Merge pull request #217990 from Rodrigossz/main

prmerger-automator[bot] · web-flow · commit 78a5d957a9e4 · 2022-11-10T21:27:02.000Z
FFS update
diff --git a/articles/cosmos-db/analytical-store-introduction.md b/articles/cosmos-db/analytical-store-introduction.md
@@ -276,9 +276,9 @@ WITH (num varchar(100)) AS [IntToFloat]
 
 The full fidelity schema representation is designed to handle the full breadth of polymorphic schemas in the schema-agnostic operational data. In this schema representation, no items are dropped from the analytical store even if the well-defined schema constraints (that is no mixed data type fields nor mixed data type arrays) are violated.
 
-This is achieved by translating the leaf properties of the operational data into the analytical store with distinct columns based on the data type of values in the property.
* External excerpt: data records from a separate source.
/-- What keeps a decoded bundle from issuing: a trap, a hold, or a reported cause taken in its place; none where it issues (R59,
R97, R251, R253). -/
def bundleStop (s : State) (n k : Nat) (t : Thread) (b : Bundle) : Option State :=
  let faults := if t.ctl.ths.getLsbD 4 || b.strict then (b.syls.map (strictFaults s t)).flatten else []
  match b.syls.find? (fun e => privileged t e.2.1) with
  | some e => some (trapCur s cPRIV e.1 e.2.2)
  | none =>
    match faults[Config.pick s.sched.fresh % faults.length]? with
    | some (i, v) => some (trapCur s cTIMING i v)
    | none =>
      let c := flightsAfter s t b
      if Config.inFlight < c then some (trapCur s cTIMING (bundleSyl cTIMING) (BitVec.ofNat 64 (3 * 2 ^ 62 + c)))
      else if !t.inDomain && b.syls.any (fun e => interlocked t e.2.1) then some (heldBundle s n k)
      else
        match firstStop s t b.syls with
        | some r => some (if r.cur.issue = .trapped then r else heldBundle r n k)
        | none => causeNow s n k t

/-- The issue context of a slot's bundle (log entry 4). -/
def atCursor (s : State) (n k : Nat) (next : Word) : State :=
  { s with cur := { Cursor.idle with core := n, slot := k, next := next, first := s.sched.nextId } }

/-- The issue context of a decoded bundle. -/
def atBundle (s : State) (b : Bundle) : State :=
  { s with cur := { s.cur with lit := b.lit, hwait := b.hwait, strict := b.strict } }

/-- Is the region of a thread being evicted? -/
def evictedFrom (s : State) (t : Thread) : Bool :=
  match s.region t.task.rid with | some r => r.phase = .evicting | none => false

/-- Does a thread at an issue opportunity leave its slot for its region's eviction (R263)? -/
def leaving (s : State) (t : Thread) : Bool := !t.timed && t.mode = 0 && evictedFrom s t

/-- A thread leaves its slot for an eviction: its context is to be saved. -/
def leave (t : Thread) : Thread := { t with life := { t.life with saving := some 0, resuming := false } }

/-- The first bundle that the thread of a slot would issue in this clock, with its issue context, if nothing stops it. -/
def readyBundle (s : State) (n k : Nat) : Option (Thread × State × Bundle) :=
  match s.thread n k with
  | none => none
  | some t =>
    if t.life.started || s.frozenFor t || !mayReport s n t || leaving s t || !s.pulsed n || s.coreClock n % 8 ≠ k then none
    else
      match fetchOf s n t with
      | .bytes l =>
        match decodeBundle l with
        | .ok b =>
          let s := atBundle (atCursor s n k (t.ctl.pc + 32)) b
          if (bundleStop s n k t b).isNone then some (t, s, b) else none
        | .error _ => none
      | _ => none

/-- Can cores issue their slots' first bundles one after another in this clock? -/
def issueAll (s : State) (k : Nat) (l : List Nat) : Bool :=
  match l with
  | [] => true
  | m :: r =>
    match readyBundle s m k with
    | none => false
    | some (t, s, b) =>
      match applyBundle s m k b with
      | .ok _ => issueAll { commitBundle s m k t b with cur := Cursor.idle } k r
      | .error _ => false
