-- ==== Sys2Proof/Machine/Dispatch.lean ====
section
/-! DEFINITION. One arm per instruction: a direct call of its meaning. -/

namespace Sys2Proof.Machine
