-- ==== Sys2Proof/Machine/Core.lean ====
section
/-! DEFINITION. The machine as the host runs it. -/

def Sys2Proof.core : Host.Core := { State := Sys2Proof.Machine.State, Fault := Sys2Proof.Machine.Fault, Refusal := Sys2Proof.Machine.Refusal, step := Sys2Proof.Machine.step, reset := Sys2Proof.Machine.State.reset }
end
The leaf property names are extended with data types as a suffix in the analytical store schema such that they can be queries without ambiguity.
+This is achieved by translating the leaf properties of the operational data into the analytical store as JSON `key-value` pairs, where the datatype is the `key` and the property content is the `value`. This JSON object representation allows queries without ambiguity, and you can individually analyze each datatype.
 
-In the full fidelity schema representation, each datatype of each property will generate a column for that datatype. Each of them count as one of the 1000 maximum properties.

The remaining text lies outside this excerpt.